# what are a pair of Jeff Rowland Model 7 mono amps worth in today's $$$$?



## jdaly (May 15, 2010)

So, a friend of mine has a pair of Jeff Rowland Model 7 power amps for sale that are cosmetically and functionally in great condition. You can check out the specs here -- http://jeffrowlandgroup.com/kb/questions.php?questionid=573 and pic here -- http://jeffrowlandgroup.com/kb/getattachment.php?data=NTczfE03LWZyb250LmpwZw== (he's got black front panels vs. gold)
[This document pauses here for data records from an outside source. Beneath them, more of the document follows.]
@[simp] theorem setResultFlag_i (s : State) (x : Reg) (b : Byte) (c : Bool) : (s.setResultFlag x b c).i = s.i := rfl
@[simp] theorem setResultFlag_pc (s : State) (x : Reg) (b : Byte) (c : Bool) : (s.setResultFlag x b c).pc = s.pc := rfl
@[simp] theorem setResultFlag_dt (s : State) (x : Reg) (b : Byte) (c : Bool) : (s.setResultFlag x b c).dt = s.dt := rfl
@[simp] theorem setResultFlag_st (s : State) (x : Reg) (b : Byte) (c : Bool) : (s.setResultFlag x b c).st = s.st := rfl
@[simp] theorem setResultFlag_stack (s : State) (x : Reg) (b : Byte) (c : Bool) : (s.setResultFlag x b c).stack = s.stack := rfl
@[simp] theorem setResultFlag_mem (s : State) (x : Reg) (b : Byte) (c : Bool) : (s.setResultFlag x b c).mem = s.mem := rfl
@[simp] theorem setResultFlag_screen (s : State) (x : Reg) (b : Byte) (c : Bool) : (s.setResultFlag x b c).screen = s.screen := rfl
@[simp] theorem setResultFlag_keys (s : State) (x : Reg) (b : Byte) (c : Bool) : (s.setResultFlag x b c).keys = s.keys := rfl
@[simp] theorem setResultFlag_fault (s : State) (x : Reg) (b : Byte) (c : Bool) : (s.setResultFlag x b c).fault = s.fault := rfl
@[simp] theorem setResultFlag_events (s : State) (x : Reg) (b : Byte) (c : Bool) : (s.setResultFlag x b c).events = s.events := rfl
@[simp] theorem setResultFlag_cfg (s : State) (x : Reg) (b : Byte) (c : Bool) : (s.setResultFlag x b c).cfg = s.cfg := rfl
@[simp] theorem setResultFlag_draws (s : State) (x : Reg) (b : Byte) (c : Bool) : (s.setResultFlag x b c).draws = s.draws := rfl
@[simp] theorem setResultFlag_schedule (s : State) (x : Reg) (b : Byte) (c : Bool) : (s.setResultFlag x b c).schedule = s.schedule := rfl

@[simp] theorem skipWhen_v (c : Bool) (s : State) : (skipWhen c s).v = s.v := rfl
@[simp] theorem skipWhen_i (c : Bool) (s : State) : (skipWhen c s).i = s.i := rfl
@[simp] theorem skipWhen_dt (c : Bool) (s : State) : (skipWhen c s).dt = s.dt := rfl
@[simp] theorem skipWhen_st (c : Bool) (s : State) : (skipWhen c s).st = s.st := rfl
@[simp] theorem skipWhen_stack (c : Bool) (s : State) : (skipWhen c s).stack = s.stack := rfl
@[simp] theorem skipWhen_mem (c : Bool) (s : State) : (skipWhen c s).mem = s.mem := rfl
@[simp] theorem skipWhen_screen (c : Bool) (s : State) : (skipWhen c s).screen = s.screen := rfl
@[simp] theorem skipWhen_keys (c : Bool) (s : State) : (skipWhen c s).keys = s.keys := rfl
@[simp] theorem skipWhen_fault (c : Bool) (s : State) : (skipWhen c s).fault = s.fault := rfl
@[simp] theorem skipWhen_events (c : Bool) (s : State) : (skipWhen c s).events = s.events := rfl
@[simp] theorem skipWhen_cfg (c : Bool) (s : State) : (skipWhen c s).cfg = s.cfg := rfl
@[simp] theorem skipWhen_draws (c : Bool) (s : State) : (skipWhen c s).draws = s.draws := rfl
@[simp] theorem skipWhen_schedule (c : Bool) (s : State) : (skipWhen c s).schedule = s.schedule := rfl
@[simp] theorem skipWhen_pc (c : Bool) (s : State) : (skipWhen c s).pc = if c then s.pc + 4 else s.pc + 2 := rfl
@[simp] theorem skipWhen_getV (c : Bool) (s : State) (r : Reg) : (skipWhen c s).getV r = s.getV r := rfl

@[simp] theorem writeBytes_v (s : State) (a : Nat) (bs : List Byte) : (s.writeBytes a bs).v = s.v := rfl
@[simp] theorem writeBytes_i (s : State) (a : Nat) (bs : List Byte) : (s.writeBytes a bs).i = s.i := rfl
@[simp] theorem writeBytes_pc (s : State) (a : Nat) (bs : List Byte) : (s.writeBytes a bs).pc = s.pc := rfl
@[simp] theorem writeBytes_dt (s : State) (a : Nat) (bs : List Byte) : (s.writeBytes a bs).dt = s.dt := rfl
@[simp] theorem writeBytes_st (s : State) (a : Nat) (bs : List Byte) : (s.writeBytes a bs).st = s.st := rfl
@[simp] theorem writeBytes_stack (s : State) (a : Nat) (bs : List Byte) : (s.writeBytes a bs).stack = s.stack := rfl
@[simp] theorem writeBytes_screen (s : State) (a : Nat) (bs : List Byte) : (s.writeBytes a bs).screen = s.screen := rfl
@[simp] theorem writeBytes_keys (s : State) (a : Nat) (bs : List Byte) : (s.writeBytes a bs).keys = s.keys := rfl
@[simp] theorem writeBytes_fault (s : State) (a : Nat) (bs : List Byte) : (s.writeBytes a bs).fault = s.fault := rfl
@[simp] theorem writeBytes_events (s : State) (a : Nat) (bs : List Byte) : (s.writeBytes a bs).events = s.events := rfl
@[simp] theorem writeBytes_cfg (s : State) (a : Nat) (bs : List Byte) : (s.writeBytes a bs).cfg = s.cfg := rfl
@[simp] theorem writeBytes_draws (s : State) (a : Nat) (bs : List Byte) : (s.writeBytes a bs).draws = s.draws := rfl
@[simp] theorem writeBytes_schedule (s : State) (a : Nat) (bs : List Byte) : (s.writeBytes a bs).schedule = s.schedule := rfl
@[simp] theorem writeBytes_mem (s : State) (a : Nat) (bs : List Byte) :
    (s.writeBytes a bs).mem = memWriteList s.cfg.font s.mem a bs := rfl
@[simp] theorem writeBytes_getV (s : State) (a : Nat) (bs : List Byte) (r : Reg) :
    (s.writeBytes a bs).getV r = s.getV r := rfl

end Sys2Proof.Machine
end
These amps are ¬10yrs old and sold for $10k+ back in the day. Some years ago he upgraded his system and they've been effectively collecting dust in his attic. 

Questions:

- Are they any sites where retail pricing on audio equipment like this can be obtained?
- How would you value these amps in today's dollars? What would you pay?

He's looking to get $2500 for the pair, which could be a fair price, assuming their current condition, however, I have no clue is this is a reasonable price or not.

Any pointers or tips would be welcome!

Thanks!


----------



## jackfish (Dec 27, 2006)

If you join AudiogoN, they have a bluebook section. Might be worth the $20 to subscribe to AudiogoN to see real resale info.


----------